La campaña de Trump se basó, precisamente, en una retórica antigubernamental, teorías conspirativas e insinuaciones violentas para lograr dos cosas. Estas estrategias atrajeron a los descontentos a las urnas y empujaron a otros a no votar: a renunciar por completo a la política.

La rabia y la apatía son las dos modalidades de la política de las extremas derechas. Los leales expresan su ira, los apáticos se van y los disidentes siguen organizándose con la esperanza de evitar el escenario de la Rusia de Vladimir Putin o en la Venezuela de Nicolás Maduro: una oposición entera en el exilio o en la cárcel.

Ha habido países que han logrado frenar a los bárbaros con las herramientas de la democracia. Moldavia logró derrotar con éxito al candidato antidemocrático, prorruso y apoyado por multimillonarios. Brasil se deshizo de Bolsonaro. Los franceses se unieron para detener a Marine Le Pen en las urnas. Los españoles frenaron la llegada de la extrema derecha al gobierno, aunque luego las decisiones utilizadas por Pedro Sánchez fueran contrarias a la propia Constitución que juró cumplir y defender. Es posible parar a los bárbaros, pero para ello se necesita una catarsis absoluta de la clase política, tanto conservadora como progresista porque, los Estados Unidos, ricos, prósperos y arrogantes, no han logrado hacerlo.
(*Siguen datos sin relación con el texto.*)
-- ==== Sys2Proof/Machine/Fabric.lean ====
section
/-!
DEFINITION. What the fabric, the host port and the memories' error correction do by themselves: batches (R345, R346), messages
from other packages (R346, R349, R21, R321), the loss of a package (R380), accesses of hosts (R354, R370, R371), errors
(R397, R420). An event whose conditions do not hold changes nothing.
-/

namespace Sys2Proof.Machine

/-! Batches. -/

def execBatchTimeout (die : Nat) (s : State) : Out := .next (if s.allDies.contains die then s.closeBatch die else s)

/-- A batch marked at a die. -/
def State.markBatch (s : State) (b : Batch) (f : Batch → Batch) : State :=
  { s with flight := s.flight.map fun c => if c.src = b.src ∧ c.seq = b.seq then f c else c }

/-- A batch under way to a die: its header or its data, whichever `data` says, has still to arrive there. -/
def Batch.lacks (b : Batch) (die : Nat) (data : Bool) : Bool := !NSet.has die (if data then b.arrived else b.headed)

/-- A piece of a batch arrives at a die. -/
def State.pieceArrives (s : State) (die : Nat) (b : Batch) (data : Bool) : State :=
  s.markBatch b fun c =>
    if data then { c with arrived := NSet.add die c.arrived } else { c with headed := NSet.add die c.headed }

/-- The header or the data of a batch of a die arrives; which of those that are under way is a free value (R373: the fabric keeps no
order). -/
def execBatchArrive (die src : Nat) (s : State) : Out :=
  let l := s.flight.flatMap fun b => if b.src = src then [false, true].filterMap fun x => if b.lacks die x then some (b, x) else none else []
  if l.isEmpty ∨ !s.allDies.contains die then .next s
  else
    let (n, s) := s.draw l.length
    .next (match l[n]? with
      | some p => s.pieceArrives die p.1 p.2
      | none => s)

/-- The dies of this package. -/
def State.myDies (s : State) : List Nat := (List.range 8).map fun i => 8 * s.dom.pkg + i

/-- The header of a batch of another package's die that has come for a die: its vector, and whether the data goes with it. -/
def State.headFor (s : State) (die src seq : Nat) : Option (NMap Nat × Bool) :=
  s.links.inbox.findSome? fun m =>
    match m with | .batchHead d e k vec data => if d = die ∧ e = src ∧ k = seq then some (vec, data) else none | _ => none

/-- The data of a batch of another package's die that has come for a die. -/
def State.dataOf (s : State) (die src seq : Nat) : Option (List Wr) :=
  s.links.inbox.findSome? fun m => match m with | .batchData d e k w => if d = die ∧ e = src ∧ k = seq then some w else none | _ => none

/-- The batches of a die of another package that have come as messages: for every die here its header, and its data where the header says
so (R345, R373; log entry 24). -/
def State.comeFrom (s : State) (src : Nat) : List (Nat × NMap Nat × List Wr) :=
  (s.links.inbox.filterMap fun m => match m with | .batchHead _ e k vec _ => if e = src then some (k, vec) else none | _ => none).eraseDups.filterMap
    fun h =>
      if s.myDies.all fun d => match s.headFor d src h.1 with | some x => !x.2 || (s.dataOf d src h.1).isSome | none => false then
        some (h.1, h.2, (s.myDies.findSome? fun d => s.dataOf d src h.1).getD [])
      else none

/-- The message is a piece of a batch of a die. -/
def Msg.pieceOf (src seq : Nat) : Msg → Bool
  | .batchHead _ e k _ _ => e == src && k == seq
  | .batchData _ e k _ => e == src && k == seq
  | _ => false

/-- A batch that has come as messages is under way to the dies that have not applied it, and has arrived at those here; one that the dies here
have applied is dropped. -/
def State.takeBatch (s : State) (src : Nat) (x : Nat × NMap Nat × List Wr) : State :=
  let s := s.onLinks fun l => { l with inbox := l.inbox.filter fun m => !m.pieceOf src x.1 }
  if s.myDies.all (fun d => decide (x.1 ≤ (s.dieAt d).vec.getD src 0)) || s.flight.any fun c => c.src == src && c.seq == x.1 then s
  else
    let done := src :: s.allDies.filter fun d => decide (x.1 ≤ (s.dieAt d).vec.getD src 0)
    let come := s.myDies.foldl (fun l d => NSet.add d l) done
    { s with flight := s.flight ++ [{ src := src, seq := x.1, vec := x.2.1, writes := x.2.2, headed := come, arrived := come, applied := done }] }

/-- What has come as messages from a die of another package is taken. -/
def State.takeBatches (s : State) (src : Nat) : State :=
  if s.ownDie src then s else (s.comeFrom src).foldl (fun s x => s.takeBatch src x) s

/-- A die applies the first batch of another that it may; those of a die of another package come as messages. -/
def execBatchApply (die src : Nat) (s : State) : Out :=
  if !s.allDies.contains die then .next s
  else
    let s := s.takeBatches src
    .next (match s.flight.find? fun b => b.src == src && b.here die && s.mayApply die b with
      | some b => s.applyBatch die b
      | none => s)

/-! Messages from other packages. -/

/-- The marks of the granules of n bytes (R420). -/
def State.marksOf (s : State) (a n : Nat) : NSet := s.poison.filter fun g => decide (a / 16 ≤ g) && decide (g ≤ (a + n - 1) / 16)

/-- A home die serves the first read request for it that it can: it has applied what the request's vector covers, as for an atomic (log
entry 24). The reply carries the home's vector, and the marks of its granules; memory that is not reachable is denied (R371). -/
def execRemoteReadRequest (die : Nat) (s : State) : Out :=
  .next (match s.links.inbox.find? fun m => match m with | .read d _ _ _ vec => d == die && s.ownDie d && s.reaches d vec | _ => false with
    | some (.read d src addr n vec) =>
      let s := ((s.consume (.read d src addr n vec)).catchUp d vec).closeBatch d
      if s.unreachable addr then s.sendMsg d src (.reply src addr [] (s.dieAt d).vec [] (some .peer) none)
      else
        let bs := s.bytesAt d addr n
        let s := s.onDie src fun x => { x with copies := NMap.set (addr / 128) bs x.copies }
        s.sendMsg d src (.reply src addr bs (s.dieAt d).vec (s.marksOf addr n) none none)
    | _ => s)

/-- The first reply that a die may take: of a read or an atomic one whose vector it covers, so that a copy holds nothing that the die has
still to apply (R346; log entry 24). -/
def State.answers (s : State) (die : Nat) : Msg → Bool
  | .reply d _ _ v _ _ _ => d == die && s.ownDie d && s.reaches d v
  | .counterDone d h v => d == die && s.covers d h v
  | _ => false

/-- Strands go on that wait for what a test selects. -/
def State.wakeAll (s : State) (p : Wait → Bool) : State := s.onStrands (fun a => a.life == .running) fun a => a.wake 0 p

/-- The answer to an atomic goes to the strand or the replay that has sent it (R349). -/
def State.answerErrand (s : State) (home tag : Nat) (x : List Byte × Option Denial) : State :=
  ((s.onStrands (fun _ => true) fun a => a.onProgs (Progress.answer tag x)).onMill fun m => { m with
    replays := m.replays.map fun r => (r.1, { r.2 with errand := r.2.errand.map (Errand.take tag x) }) }).wakeAll
      fun w => w == .home home tag

/-- The line that a copy begins with: the home's, under those of the die's own bytes that the home has still to apply, by the vector of its
reply (R347). -/
def Die.lineOver (x : Die) (d line : Nat) (bs : List Byte) (v : NMap Nat) : List Byte :=
  (List.range 128).map fun i =>
    match x.own.get? (128 * line + i) with
    | some b => if 0 < b.2 ∧ b.2 ≤ v.getD d 0 then bs.getD i 0 else b.1
    | none => bs.getD i 0

/-- A line that a die has asked for comes: the die holds a copy of it (R346), and its marks (R420); or the home could not reach it (R371). What
waits for it goes on. -/
def State.takeLine (s : State) (d line : Nat) (bs : List Byte) (v : NMap Nat) (marks : NSet) (denied : Option Denial) : State :=
  let x := s.dieAt d
  if !NSet.has line x.asked then s
  else
    let y : Die :=
      match denied with
      | some _ => { x with refused := NSet.add line x.refused }
      | none => { x with
          refused := NSet.del line x.refused, own := x.own.filter fun b => b.1 / 128 != line
          copies := NMap.set line ((x.copies.get? line).getD (x.lineOver d line bs v)) x.copies }
    let s := s.onDie d fun _ => { y with asked := NSet.del line x.asked }
    ({ s with poison := marks.foldl (fun p g => NSet.add g p) s.poison } : State).wakeAll fun w => w == .far line

/-- The first reply that a die may return to its reader is returned, or to what has updated a counter. -/
def execReadReply (die : Nat) (s : State) : Out :=
  .next (match s.links.inbox.find? (s.answers die) with
    | some (.reply d a bs v marks denied tag) =>
      let s := (s.consume (.reply d a bs v marks denied tag)).catchUp d v
      match tag with
      | some k => s.answerErrand (homeDie a) k (bs, denied)
      | none => s.takeLine d (a / 128) bs v marks denied
    | some m => s.consume m
    | none => s)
La victoria sin paliativos de Trump ha provocado muchos señalamientos a raíz de la pérdida de todo el poder en Washington. Fue la misoginia. Fue el abandono del Partido Demócrata por parte de los hombres negros. Fue el voto de los blancos pobres en contra de sus propios intereses económicos. Fue el Colegio Electoral, el dinero de Elon Musk y la desinformación rusa. Fue la decisión de Joe Biden de presentarse de nuevo a las elecciones y el fracaso de Kamala Harris a la hora de explicar claramente sus posiciones.

Todo eso, por supuesto, pero también el fracaso del Partido Demócrata a la hora de comprender la ira que recorría el cuerpo político. Los demócratas no supieron traducir los avances económicos de los últimos cuatro años a un lenguaje que entendiera el pueblo y, sobre todo, que ese crecimiento económico hubiera llegado a las clases medias y trabajadoras. Dicho de otro modo, los avances ordinarios de un proceso político ordinario no resultaron inspiradores porque el mundo se encuentra en un momento pospolítico y los demócratas aún siguen jugando con las reglas de la política anterior a la crisis de 2008.

Los políticos han olvidado un hecho que en otras épocas era fundamental. El nivel de comprensión de la política es sorprendentemente bajo entre la ciudadanía. En Estados Unidos, según informan a Diario16+ miembros del Partido Demócrata, «no entendimos nada y no sería improbable que la gente hubiera apoyado más a Bernie [por el senador Sanders, declarado socialista] de lo que ha apoyado a Kamala porque ese mensaje más populista era el que estaba deseando escuchar el pueblo».

Lo peor es que se están cumpliendo los parámetros que en 2004 escribió Philip Roth en su novela La conjura contra América. Es un libro escalofriante que resuena tras la victoria de Trump.